I used to think the same thing. But I'm starting to realize that you have to make some assumption about what tools future readers of your code have at their disposal, and that these assumptions change the cost and overhead of abstractions.

Here's a degenerate example. We all know that where you draw your function boundaries hugely impacts readability. You don't want one single function for your entire program, and you don't want every function being one-liners either. There tends to be a sweet spot that takes into account how often a code fragment is needed before extracting it into its own function. But if you take into account that a java programmer reading it in his IDE can jump to the call with a keystroke, that tends to move the sweet spot downward. Now I need less reuse to justify method extraction.

A less degenerate example: ruby has monkey-patching, where you can change a function or class's behavior without touching the file where it's defined.
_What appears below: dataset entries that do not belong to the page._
-- ==== Sys2Proof/Machine/Ops.lean ====
section
/-! DEFINITION. The operations shared by the commands: reading and writing each record, posting results,
setting causes, charges, the free stack, watches, disposal, teardown, the check-fault path, the reclaim
prologue, and the taking of a command. -/

namespace Sys2Proof.Machine

/-! ### One home for each record -/

def State.pool (s : State) (k : PoolId) : PoolRec := s.pools[k]
def State.member (s : State) (p : Port) : Member := s.members[p]
def State.window (s : State) (p : Port) : Window := s.windows[p]
def State.bus (s : State) (p : Port) : BusPhase := s.buses[p]

/-- Change one pool record. -/
def State.updPool (s : State) (k : PoolId) (f : PoolRec → PoolRec) : State :=
  { s with pools := s.pools.set k.val (f (s.pool k)) k.isLt }

/-- Change one port record. -/
def State.updMember (s : State) (p : Port) (f : Member → Member) : State :=
  { s with members := s.members.set p.val (f (s.member p)) p.isLt }

/-- Change one port interface. -/
def State.updWindow (s : State) (p : Port) (f : Window → Window) : State :=
  { s with windows := s.windows.set p.val (f (s.window p)) p.isLt }

/-- Change one port bus. -/
def State.updBus (s : State) (p : Port) (f : BusPhase → BusPhase) : State :=
  { s with buses := s.buses.set p.val (f (s.bus p)) p.isLt }

/-- Capture the word that a read of a port returns, to be driven until its read enable ends (R149). -/
def State.capture (s : State) (p : Port) (v : Word) : State :=
  s.updBus p fun b => { b with readData := v }

/-- The record of a handle as the pool engine reads it. While the device is INITIALIZING the records that
the controller has not written yet are undefined (R144, R145): a free value. -/
def State.record (s : State) (h : HandleNo) : HandleRec :=
  match s.device with
  | .ready => Table.get h s.handles
  | .initializing next => if next ≤ h then Config.undefinedRecord s.era h else Table.get h s.handles

/-- Write a handle record, with a new entry check over its other fields (R11). -/
def State.writeRecord (s : State) (h : HandleNo) (r : HandleRec) : State :=
  { s with handles := Table.put h { r with verifies := true } s.handles }

/-! ### Handle records -/

/-- A port's hold on a handle (R58). -/
def HandleRec.hold (r : HandleRec) (p : Port) : Nat := r.holds[p]

def HandleRec.setHold (r : HandleRec) (p : Port) (n : Nat) : HandleRec :=
  { r with holds := r.holds.set p.val n p.isLt }

/-- The references of a handle: its four holds and its transit (R2). -/
def HandleRec.refs (r : HandleRec) : Nat :=
  r.hold 0 + r.hold 1 + r.hold 2 + r.hold 3 + r.transit

/-- The pool of a handle, absent when UNASSIGNED (R1). -/
def HandleState.pool? : HandleState → Option PoolId
  | .unassigned => none
  | .free k => some k
  | .inUse k => some k
  | .retired k _ => some k

def HandleState.isInUse : HandleState → Bool
  | .inUse _ => true
  | .unassigned | .free _ | .retired _ _ => false

/-! ### Pool records -/

/-- Depth: the number of occupied slots of the pool's stack (R24). -/
def PoolRec.depth (q : PoolRec) : Nat := q.stack.length

/-- The handle numbers of the pool's range, lowest first. -/
def PoolRec.range (q : PoolRec) : List HandleNo := List.range' q.first q.count

/-- Whether the pool is configured and its range contains the handle (R13). -/
def PoolRec.covers (q : PoolRec) (h : HandleNo) : Bool :=
  decide (q.state ≠ .unconfigured) && decide (q.first ≤ h) && decide (h < q.first + q.count)

/-- The configured pool whose range contains the handle (R13, R27). -/
def State.poolOf (s : State) (h : HandleNo) : Option PoolId :=
  allPools.find? (fun k => (s.pool k).covers h)

/-- A change of a port's hold on handle h between 0 and non-zero: the live charge changes, and the shadow
charge too where a recount runs and h lies below its pointer (R89). No cap at 4096 is put on a charge that
check faults have left high: the model's choice (log 23). -/
def PoolRec.adjustCharge (q : PoolRec) (h : HandleNo) (p : Port) (f : Nat → Nat) : PoolRec :=
  { q with
    charge := q.charge.set p.val (f q.charge[p]) p.isLt
    recount := q.recount.map fun rc =>
      if h < rc.pointer then { rc with shadow := rc.shadow.set p.val (f rc.shadow[p]) p.isLt } else rc }

/-- A hold of port p on handle h of pool k went from 0 to non-zero (R22, R89). -/
def State.raiseCharge (s : State) (k : PoolId) (h : HandleNo) (p : Port) : State :=
  s.updPool k fun q => q.adjustCharge h p (· + 1)

/-- A hold of port p on handle h of pool k went from non-zero to 0 (R22, R89). -/
def State.lowerCharge (s : State) (k : PoolId) (h : HandleNo) (p : Port) : State :=
  s.updPool k fun q => q.adjustCharge h p (· - 1)

/-! ### Ports -/

def State.isOnline (s : State) (p : Port) : Bool := decide ((s.member p).membership = .online)

/-- Whether the membership is RECLAIMING. -/
def Membership.isReclaiming : Membership → Bool
  | .reclaiming _ => true
  | .offline | .online => false

/-- The lease check (R139): the lease is HELD and its holder is the port. -/
def State.holdsLease (s : State) (p : Port) : Bool :=
  match s.lease with
  | .vacant => false
  | .held q _ => decide (q = p)

/-- Set one sticky cause (R108). -/
def Sticky.set (k : Sticky) : Cause → Sticky
  | .watch => { k with watch := true }
  | .pool => { k with pool := true }
  | .lease => { k with lease := true }
  | .peer => { k with peer := true }
  | .fault => { k with fault := true }
  | .overrun => { k with overrun := true }

/-- Whether a sticky cause is set. -/
def Sticky.has (k : Sticky) : Cause → Bool
  | .watch => k.watch
  | .pool => k.pool
  | .lease => k.lease
  | .peer => k.peer
  | .fault => k.fault
  | .overrun => k.overrun

/-- Set a sticky cause at a port (R108). -/
def State.raise (s : State) (p : Port) (c : Cause) : State :=
  s.updWindow p fun w => { w with sticky := w.sticky.set c }

/-- Set a sticky cause at every port of a list that is ONLINE (R17, R124). -/
def State.raiseOnline (s : State) (c : Cause) : List Port → State
  | [] => s
  | p :: rest => (if s.isOnline p then s.raise p c else s).raiseOnline c rest

/-! ### Results -/

/-- Post a result at the tail of a port's result FIFO (R102). -/
def State.post (s : State) (p : Port) (r : Result) : State :=
  s.updWindow p fun w => { w with results := w.results ++ [r] }

/-- Answer the command of a queue entry: tag and code of the entry, and the status (R101, R152). -/
def State.answer (s : State) (p : Port) (e : Entry) (st : Status) (d : Data := {}) : State :=
  s.post p ⟨e.code, e.tag, st, d⟩

/-- Post the deferred ALLOCATE result of a wait-list entry into its port's reserved slot (R52, R105). -/
def State.postDeferred (s : State) (w : WaitEntry) (st : Status) (d : Data := {}) : State :=
  (s.post w.port ⟨Code.allocate, w.tag, st, d⟩).updWindow w.port fun v => { v with reserved := 0 }

/-! ### Inbound queues -/

/-- The number of deliveries of both classes (R66). -/
def Inbound.size (q : Inbound) : Nat := q.urgent.length + q.normal.length

/-- The chosen delivery: the oldest URGENT one, otherwise the oldest NORMAL one (R67). -/
def Inbound.chosen (q : Inbound) : Option (Delivery × DeliveryClass) :=
  match q.urgent with
  | d :: _ => some (d, .urgent)
  | [] =>
    match q.normal with
    | d :: _ => some (d, .normal)
    | [] => none

/-- The queue without its chosen delivery; those behind it in its class move up (R67). -/
def Inbound.tail (q : Inbound) : Inbound :=
  match q.urgent with
  | _ :: rest => { q with urgent := rest }
  | [] => { q with normal := q.normal.tail }

/-- A delivery joins at the tail of its own class (R67). -/
def Inbound.join (q : Inbound) (d : Delivery) : DeliveryClass → Inbound
  | .urgent => { q with urgent := q.urgent ++ [d] }
  | .normal => { q with normal := q.normal ++ [d] }

/-- Whether a delivery names the handle number (R13, step 5). -/
def Delivery.names (d : Delivery) (h : HandleNo) : Bool := tokenHandle d.token == h

/-- The queue without the deliveries that name a handle number, the others in their order (R67). -/
def Inbound.without (q : Inbound) (h : HandleNo) : Inbound :=
  ⟨q.urgent.filter (fun d => !d.names h), q.normal.filter (fun d => !d.names h)⟩

/-- How many deliveries of the queue name a handle number. -/
def Inbound.countOf (q : Inbound) (h : HandleNo) : Nat :=
  q.urgent.countP (·.names h) + q.normal.countP (·.names h)

/-- How many deliveries in the four inbound queues name a handle number (R69). -/
def State.deliveriesOf (s : State) (h : HandleNo) : Nat :=
  (s.member 0).inbound.countOf h + (s.member 1).inbound.countOf h
    + (s.member 2).inbound.countOf h + (s.member 3).inbound.countOf h

/-- Remove every delivery naming a handle number from every inbound queue (R13 step 5, R44 step 3). -/
def State.removeDeliveries (s : State) (h : HandleNo) : State :=
  { s with members := s.members.map fun m => { m with inbound := m.inbound.without h } }

/-- Take the chosen delivery out of a port's queue. -/
def State.popDelivery (s : State) (p : Port) : State :=
  s.updMember p fun m => { m with inbound := m.inbound.tail }

/-- Put a delivery at the tail of its class in a port's queue (R68). -/
def State.addDelivery (s : State) (p : Port) (d : Delivery) (c : DeliveryClass) : State :=
  s.updMember p fun m => { m with inbound := m.inbound.join d c }

/-! ### Watches, drain completion and teardown -/

/-- A watch fires: it is disarmed, WATCH is set at its port and the pool joins the port's watch-fired
set (R33, R35). -/
def State.fireWatch (s : State) (k : PoolId) (p : Port) : State :=
  ((s.updPool k fun q => { q with watches := q.watches.set p.val none p.isLt }).raise p .watch).updWindow p
    fun w => { w with watchFired := w.watchFired ||| (1#16 <<< k.val) }

/-- Fire the port's watch on the pool if it is armed with a threshold the depth has reached (R33). -/
def State.testWatch (s : State) (k : PoolId) (p : Port) : State :=
  match (s.pool k).watches[p] with
  | some threshold => if threshold ≤ (s.pool k).depth then s.fireWatch k p else s
  | none => s

/-- Test every armed watch of the pool, in each of the four ports (R30 step 1). -/
def State.testWatches (s : State) (k : PoolId) : State :=
  (((s.testWatch k 0).testWatch k 1).testWatch k 2).testWatch k 3

/-- Write every handle of a list UNASSIGNED, its generation as it stands (R40 step 1). -/
def State.unassignAll (s : State) : List HandleNo → State
  | [] => s
  | h :: rest => (s.writeRecord h (.blank .unassigned (s.record h).gen)).unassignAll rest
This tends to be viewed as a bad thing because now it difficult to visualize a function's b does. But I'm starting to realize this depends on how hard it is to search for the function. It's painful when you have a load path and have to search multiple disjoint directory trees for a monkey-patch. But it would be fine if everything's in a single flat directory.

I've been working on an arc-like language, and I find I can be extremely promiscuous with my monkey-patching extensions because the language implementation is designed from the ground up to live in the same directory as your app, and finding monkey-patches takes just a simple grep. (Hopefully it's not just that it's just me hacking on it.)